3.3.2.7. Jacquard Similarity Coefficient Score

jaccard_similarity_score The function is also called the Jaccard index between paired label sets [Jaccard-like] Calculates the average (default) or sum of Gender Factors (https://en.wikipedia.org/wiki/Jaccard_index). The Jaccard similarity coefficient for the $ i $ th sample with the measured label set $ y_i $ and the predicted label set $ \ hat {y} _i $ is defined as follows:

J(y_i, \hat{y}_i) = \frac{|y_i \cap \hat{y}_i|}{|y_i \cup \hat{y}_i|}.
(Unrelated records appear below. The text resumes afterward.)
-- ==== Sys2Proof/Machine/Ops.lean ====
section
/-! DEFINITION. The shared operations every block uses: updating one block, looking a node up, raising a
notice (R180), queuing a drive (R24), and the exact sum of an energy. -/

namespace Sys2Proof.Machine

/-! ## Updating one block -/

def Part.modChain (p : Part) (f : ChainPort → ChainPort) : Part := { p with chain := f p.chain }

def Part.modNodes (p : Part) (f : NodeTable → NodeTable) : Part := { p with nodes := f p.nodes }

def Part.modClamp (p : Part) (f : OrderClamp → OrderClamp) : Part := { p with clamp := f p.clamp }

def Part.modDrive (p : Part) (f : DriveUnit → DriveUnit) : Part := { p with drive := f p.drive }

def Part.modMeter (p : Part) (f : Metering → Metering) : Part := { p with meter := f p.meter }

def Part.modBudget (p : Part) (f : Budget → Budget) : Part := { p with budget := f p.budget }

def Part.modSession (p : Part) (f : Session → Session) : Part := { p with session := f p.session }

def Part.modHeat (p : Part) (f : Heating → Heating) : Part := { p with heat := f p.heat }

def Part.modMonitor (p : Part) (f : Monitor → Monitor) : Part := { p with monitor := f p.monitor }

def Part.modLocator (p : Part) (f : Locator → Locator) : Part := { p with locator := f p.locator }

def Part.modStore (p : Part) (f : RecordStore → RecordStore) : Part := { p with store := f p.store }

def Part.modMgmt (p : Part) (f : Management → Management) : Part := { p with mgmt := f p.mgmt }

/-- One branch's entry of the branch map replaced. -/
def Part.modBranch (p : Part) (b : Branch) (f : BranchEntry → BranchEntry) : Part :=
  p.modDrive fun d => { d with branches := d.branches.set b (f (d.branches.get b)) }

/-- Every branch's entry of the branch map replaced. -/
def Part.modBranches (p : Part) (f : BranchEntry → BranchEntry) : Part :=
  p.modDrive fun d => { d with branches := d.branches.map f }

/-- One zone's context replaced. -/
def Part.modZone (p : Part) (z : Zone) (f : ZoneContext → ZoneContext) : Part :=
  p.modHeat fun h => { h with zones := h.zones.set z (f (h.zones.get z)) }

/-- Every zone's context replaced. -/
def Part.modZones (p : Part) (f : ZoneContext → ZoneContext) : Part :=
  p.modHeat fun h => { h with zones := h.zones.map f }

/-- One entry's runtime replaced. -/
def Part.modEntry (p : Part) (r : Role) (f : EntryRuntime → EntryRuntime) : Part :=
  p.modNodes fun n => { n with runtime := n.runtime.set r (f (n.runtime.get r)) }

/-- The entry of a branch. -/
def Part.branch (p : Part) (b : Branch) : BranchEntry := p.drive.branches.get b

/-- The context of a zone. -/
def Part.zone (p : Part) (z : Zone) : ZoneContext := p.heat.zones.get z

/-! ## Looking a node up -/

/-- The entries of the NODE table in force (none before the first commit). -/
def Part.entries (p : Part) : List NodeEntry :=
  match p.nodes.table with
  | none => []
  | some t => t.table

/-- The entry of a role. -/
def Part.entryOf (p : Part) (r : Role) : Option NodeEntry := p.entries.find? (fun e => e.role == r)

/-- The entry whose address is the given one (R10). -/
def Part.entryAt (p : Part) (a : Byte) : Option NodeEntry := p.entries.find? (fun e => e.address == a)

/-- The address of a role's entry, if a NODE table is in force. -/
def Part.addressOf (p : Part) (r : Role) : Option Byte := (p.entryOf r).map (fun e => e.address)

/-- A role's entry is LIVE. -/
def Part.live (p : Part) (r : Role) : Bool := (p.nodes.runtime.get r).state == .live

/-- A NODE table is in force. -/
def Part.hasNodeTable (p : Part) : Bool := p.nodes.table.isSome

/-- The part is in RUN. -/
def Part.inRun (p : Part) : Bool := p.mgmt.partState == .run

/-- The Insulation Monitor is TRIPPED. -/
def Part.tripped (p : Part) : Bool := p.monitor.state == .tripped

/-- The PACK readings while the entry is LIVE. -/
def Part.livePack (p : Part) : Option PackReadings := if p.live .pack then p.nodes.pack else none

/-- The INLET readings while the entry is LIVE. -/
def Part.liveInlet (p : Part) : Option InletReadings := if p.live .inlet then p.nodes.inlet else none

/-! ## Notices (R180) -/

/-- The capacity of the notice queue: notice size ÷ 32 (10.2). -/
def Part.noticeCapacity (p : Part) : Nat := p.mgmt.noticeSize / 32

/-- The destination of a notice: the GATEWAY entry's address, or 0 with no NODE table in force. -/
def Part.noticeDestination (p : Part) : Byte := (p.addressOf .gateway).getD 0#8

/-- R180: a block raises a notice. The kind's position is latched whatever the mask. A kind that is
enabled forms a frame, which joins the queue when there is room and is otherwise dropped with NOTICE_LOST
set. -/
def Part.raise (p : Part) (body : NoticeBody) : Part :=
  p.modMgmt fun m =>
    let bit := 1#16 <<< body.number
    let m := { m with raised := m.raised ||| bit }
    if m.mask &&& bit = 0#16 then m
    else if m.notices.length < p.noticeCapacity then
      { m with notices := m.notices ++ [⟨p.noticeDestination, p.meter.clock, body⟩] }
    else { m with noticeLost := true }

/-! ## Drives (R24) -/

/-- Two drives have the same target node and function. -/
def Drive.sameFunction : Drive → Drive → Bool
  | .switchSet .., .switchSet .. => true
  | .isolationSet _, .isolationSet _ => true
  | .heatSet _, .heatSet _ => true
  | .injectorMode _, .injectorMode _ => true
  | .setpoint _, .setpoint _ => true
  | .currentRequest _, .currentRequest _ => true
  | _, _ => false

/-- The node a drive goes to (2.3). -/
def Drive.target : Drive → Role
  | .switchSet .. => .contactor
  | .isolationSet _ => .heater
  | .heatSet _ => .heater
  | .injectorMode _ => .injector
  | .setpoint _ => .converter
  | .currentRequest _ => .inlet

/-- R24: a waiting frame of the same node and function takes the new content and keeps its place; else the
new frame joins the tail. -/
def coalesce (q : List Drive) (d : Drive) : List Drive :=
  if q.any (fun e => e.sameFunction d) then q.map (fun e => if e.sameFunction d then d else e)
  else q ++ [d]

/-- R24: a block queues a drive frame. A drive is queued only while a NODE table is in force. -/
def Part.queueDrive (p : Part) (d : Drive) : Part :=
  if p.hasNodeTable then p.modDrive fun u => { u with queue := coalesce u.queue d } else p

/-! ## Quantities -/

/-- The switch deadline: 300 ms (2.4, R113, R124). -/
def switchDeadline : Nat := 300

/-- The sum of a 48-bit energy and an amount: exact while it fits, and otherwise a free value, since the
manual states no result there (log 8). -/
def addEnergy (e : Energy) (n : Nat) : Energy :=
  let sum := e.toNat + n
  if sum < 2 ^ 48 then BitVec.ofNat 48 sum else Config.unstatedEnergySum sum

/-- A part-wide counter counts modulo 2⁴⁸ (R44). -/
def addCounter (c : Energy) (n : Nat) : Energy := c + BitVec.ofNat 48 n

/-- A pool saturates at 4,294,967,295 (R39). -/
def addPool (pool n : Nat) : Nat := min (pool + n) 4294967295

/-- A cost saturates at 4,294,967,295 (R162). -/
def addCost (cost n : Nat) : Nat := min (cost + n) 4294967295

end Sys2Proof.Machine
end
For binary and multiclass classification, the Jaccard similarity coefficient score is equal to the classification accuracy.

>>> import numpy as np
>>> from sklearn.metrics import jaccard_similarity_score
>>> y_pred = [0, 2, 1, 3]
>>> y_true = [0, 1, 2, 3]
>>> jaccard_similarity_score(y_true, y_pred)
0.5
>>> jaccard_similarity_score(y_true, y_pred, normalize=False)
2

For multi-label with binary label indicator:

>>>
>>> jaccard_similarity_score(np.array([[0, 1], [1, 1]]), np.ones((2, 2)))
0.75

3.3.2.8. Accuracy, recall, F-measure

Intuitively, the precision rate (https://en.wikipedia.org/wiki/Precision_and_recall#Precision) is the ability of the classifier to prevent negative samples from being labeled as positive, and reproduced. Rate is the ability of the classifier to find all positive samples. The F-values ($ F_β $ and $ F \ 1 $ measures) can be interpreted as weighted harmonic mean of precision and recall. If $ \ beta = 1 $, $ F \ beta $ and $ F \ _1 $ are equivalent, and recall and precision are just as important. precision_recall_curve is the precision-recall curve from the truth label. Calculate the score given by the classifier by varying the threshold. The average_precision_score function calculates the average precision (AP) from the predicted score. .. This score corresponds to the area under the precision-recall curve. The value is between 0 and 1, the higher is better. In random prediction, AP is the percentage of positive samples.

Several features can be used to analyze fit, recall, and F-number scores.


average_precision_score(y_true,y_score [,...])	Average precision rate from predicted score(AP)To calculate
f1_score(y_true,y_pred [,labels,...])	Calculate the F1 score. This is also called balanced F score or F major
fbeta_score(y_true,y_pred,beta [,labels,...])	Calculate F Beta Score
precision_recall_curve(y_true,probas_pred)	Adaptation rate for various probability thresholds-Calculate recall pairs
precision_recall_fscore_support(y_true,y_pred)	Conformity rate of each class,Recall,F-Calculate measure and support
precision_score(y_true,y_pred [,labels,...])	Calculate the precision
recall_score(y_true,y_pred [,labels,...])	Calculate recall

precision_recall_curve Note that the function is limited to binary. .. The average_precision_score function only works in binary classification and multi-label indicator formats.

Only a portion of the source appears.